= Denis Pereira Gray =

British general practitioner

Sir Denis John Pereira Gray (born 2 October 1935) is a retired British general practitioner. He worked for 38 years in the St Leonard's Medical Practice, Exeter, and continued as a research consultant until 2018, following his father and grandfather.

==Early life==
Pereira Gray was born in Exeter. He was educated at Exeter School and then at St John's College, Cambridge and Bart's Medical School, graduating with a medical degree.

==Career==
He was chairman of the Council and later president of the Royal College of General Practitioners and chairman of the Trustees of the Nuffield Trust. He was the first general practitioner to be elected chairman of the Academy of Medical Royal Colleges.

In 2022, he was still contributing to The Lancet - defending the importance of empathy.

==Awards and honours==
He was knighted in the 1999 New Year Honours for services to Quality and Standards in General Practice. He was awarded a Doctor of Science degree by the University of Exeter in 2009. In 2013, he was made an honorary Fellow of the Academy of Medical Educators.

He was listed by Pulse in 2010 among the 50 most influential GPs in the previous 50 years.

==Selected publications==
===Books===
- Running a Practice (jtly with Jones RVH, Bolden KJ and Hall MS, 1978)
- Training for General Practice, Mcdonald and Evans, Plymouth 1982
- Forty Years On: The Story of the First 40 Years of the Royal College of General Practitioners (ed, 1992)
- Psychiatry and General Practice Today with Ian M. Pullen, and Greg Wilkinson and Alastair Wright, London RCPsych 1994
- Developing Primary Care: The Academic Contribution 1996

===Articles===
Pereira Gray has had over 200 articles published in scientific medical journals.
- Pereira Gray D, Sidaway-Lee K, White E, Thorne A, Evans PH. Continuity of care with doctors—a matter of life and death? A systematic review of continuity of care and mortality.
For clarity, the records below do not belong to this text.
-- ==== Sys2Proof/Machine/Slots.lean ====
section
/-! DEFINITION. Slot events (section 1.6) and slot service (chapter 4). -/

namespace Sys2Proof.Machine

/-- The stream an entry of the active bank gives slot `slot` to in direction `d`, and the stream's width, when the
frame is served, the slot exists, it is still to come, and the stream was configured at the boundary that opened the
frame (R15, R34, R45). -/
def State.slotOwner (s : State) (slot : Nat) (d : Direction) : Option (StreamId × Nat) :=
  if s.line.served = true ∧ slot < s.line.fmt.slots ∧ s.line.nextSlot ≤ slot then
    match s.map.activeBank[slot]? with
    | some (some (i, x)) => if x = d then (s.line.frameWidths[i.val]'i.isLt).map fun w => (i, w) else none
    | some none | none => none
  else none

/-- Shifts a sample out from bit period 0 of the slot (R16), or releases the slot. -/
def LinePort.drive (l : LinePort) (i : StreamId) (width : Nat) : Option Sample → LinePort
  | some x => { l with txStream := some i, txBits := bitsOf width x.toNat }
  | none => { l with txStream := none, txBits := [] }

/-- R71: what an underrun slot sends. -/
def StreamConfig.underrunSample (cfg : StreamConfig) (last : Option Sample) : Option Sample :=
  match cfg.underrun with
  | .repeat => last
  | .fill => some cfg.fill
  | .release | .halt | .none => none

/-- R69: the oldest sample is taken. -/
def StreamCtx.takeSample (c : StreamCtx) (x : Sample) (rest : List Sample) : StreamCtx :=
  { c with fifo := rest, lastSample := some x, samplesServed := c.samplesServed + 1, underrunEp := false }

/-- R70, R72: an underrun is counted and its episode is open. -/
def StreamCtx.underrunNow (c : StreamCtx) : StreamCtx :=
  { c with underrunSlots := saturate c.underrunSlots, underrunEp := true }

/-- R68 to R72: the stream's answer at the start of a transmit slot, and the slot on the line. A stream that was
unconfigured since the boundary is OFF and answers with no sample. -/
def State.serveTx (s : State) (i : StreamId) (width : Nat) : State :=
  let c := s.stream i
  let send := fun (t : State) (x : Option Sample) => { t with line := t.line.drive i width x }
  match c.cfg with
  | none => send s none
  | some cfg =>
    match c.state with
    | .off | .armed _ _ | .halted _ => send s none
    | .running | .stopping =>
      match c.fifo with
      | x :: rest => send (s.putStream i (c.takeSample x rest)) (some x)
      | [] =>
        let s1 := s.putStream i c.underrunNow
        if cfg.underrun = .halt then send (s1.haltCascade i .xrun) none
        else
          let s2 := if c.underrunEp then s1 else s1.raiseAll [.underrun i s.line.frame]
          send s2 (cfg.underrunSample c.lastSample)
    | .draining kind _ =>
      match c.fifo with
      | x :: rest => send (s.putStream i (c.takeSample x rest)) (some x)
      | [] => send (s.putStream i { c with state := .draining kind true }) none

/-- R16, R68: slot `slot` starts as a transmit slot; nothing happens when it is no transmit slot (log 5). -/
def State.startTxSlot (s : State) (slot : Nat) : State :=
  match s.slotOwner slot .tx with
  | none => s
  | some (i, width) =>
    let l := { s.line.passTo (slot * s.line.fmt.slotLen) with nextSlot := slot + 1 }
    (State.serveTx { s with line := l } i width).settle

/-- TRANSMIT_SLOT (R16, R68 to R72). -/
def execTransmitSlot (slot : Nat) (s : State) : Outcome := .next (s.event fun s => s.startTxSlot slot)

/-- R18: the bits the transmit output gave one slot length before the last `width` bit periods, first bit first;
bit periods before the first frame read as ones. -/
def LinePort.loopback (l : LinePort) (width : Nat) : List Bool :=
  let bits := (l.driven.drop l.fmt.slotLen).take width
  (bits ++ List.replicate (width - bits.length) true).reverse

/-- R74: an offered sample enters the FIFO. -/
def StreamCtx.enter (c : StreamCtx) (x : Sample) : StreamCtx :=
  { c with fifo := c.fifo ++ [x], samplesServed := c.samplesServed + 1, overrunEp := false }

/-- R73 to R76: a sample offered at the end of bit period W−1. -/
def State.offerRx (s : State) (i : StreamId) (x : Sample) : State :=
  let c := s.stream i
  match c.cfg with
  | none => s
  | some cfg =>
    match c.state with
    | .off | .armed _ _ | .halted _ | .draining _ _ => s
    | .running | .stopping =>
      if c.fifo.length < Config.fifoDepth then s.putStream i ((c.enter x).testEnd (s.uncounted i))
      else if cfg.overrun = .halt then
        (s.putStream i { c with overrunEp := true }).haltCascade i .xrun
      else
        let s1 := s.putStream i { c with overrunSamples := saturate c.overrunSamples, overrunEp := true }
        if c.overrunEp then s1 else s1.raiseAll [.overrun i s.line.frame]

/-- The bits assembled in a receive slot of a stream of width `width`: the loopback path or RXD (R17, R18). -/
def LinePort.received (l : LinePort) (width : Nat) (rxd : Sample) : List Bool :=
  if l.fmt.mode = .loopback then l.loopback width else bitsOf width rxd.toNat

/-- R17, R73: bit period W−1 of receive slot `slot` ends; nothing happens when it is no receive slot (log 5). -/
def State.endRxSlot (s : State) (slot : Nat) (rxd : Sample) : State :=
  match s.slotOwner slot .rx with
  | none => s
  | some (i, width) =>
    let l := { s.line.passTo (slot * s.line.fmt.slotLen + width) with nextSlot := slot + 1 }
    let l1 := { l with rxBits := l.received width rxd }
    (State.offerRx { s with line := l1 } i (BitVec.ofNat 24 (natOf l1.rxBits))).settle

/-- RECEIVE_SLOT (R17, R73 to R76). -/
def execReceiveSlot (slot : Nat) (rxd : Sample) (s : State) : Outcome :=
  .next (s.event fun s => s.endRxSlot slot rxd)

end Sys2Proof.Machine
end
BMJ Open 2018; 8:e021161 Available on the BMJ Open site
- Pereira Gray D, Henley W, Chenore T, Sidaway-Lee K, Evans PH. What is the relationship between age and deprivation in influencing emergency hospital admissions? A model using data from a defined, comprehensive, all-age cohort in East Devon, UK. BMJ Open 2017; 7:e014045
- Chenore T, Pereira Gray DJ, Forrer J, Wright C, Evans PH. "Emergency hospital admissions for the elderly: insights from the Devon Predictive Model". Journal of Public Health, 2013; 35(4):616-23 doi: 10.1093/pubmed/fdt009.
- Pereira Gray DJ, Evans PH, Wright C, Langley P. "The cost of diagnosing type 2 diabetes mellitus by clinical opportunistic screening in general practice". Diabetic Medicine, 2012; 29: 863-868).
- Pereira Gray D. "Biographies in theory and in practice" (Editorial). Journal of Medical Biography, 2010; 18: 63.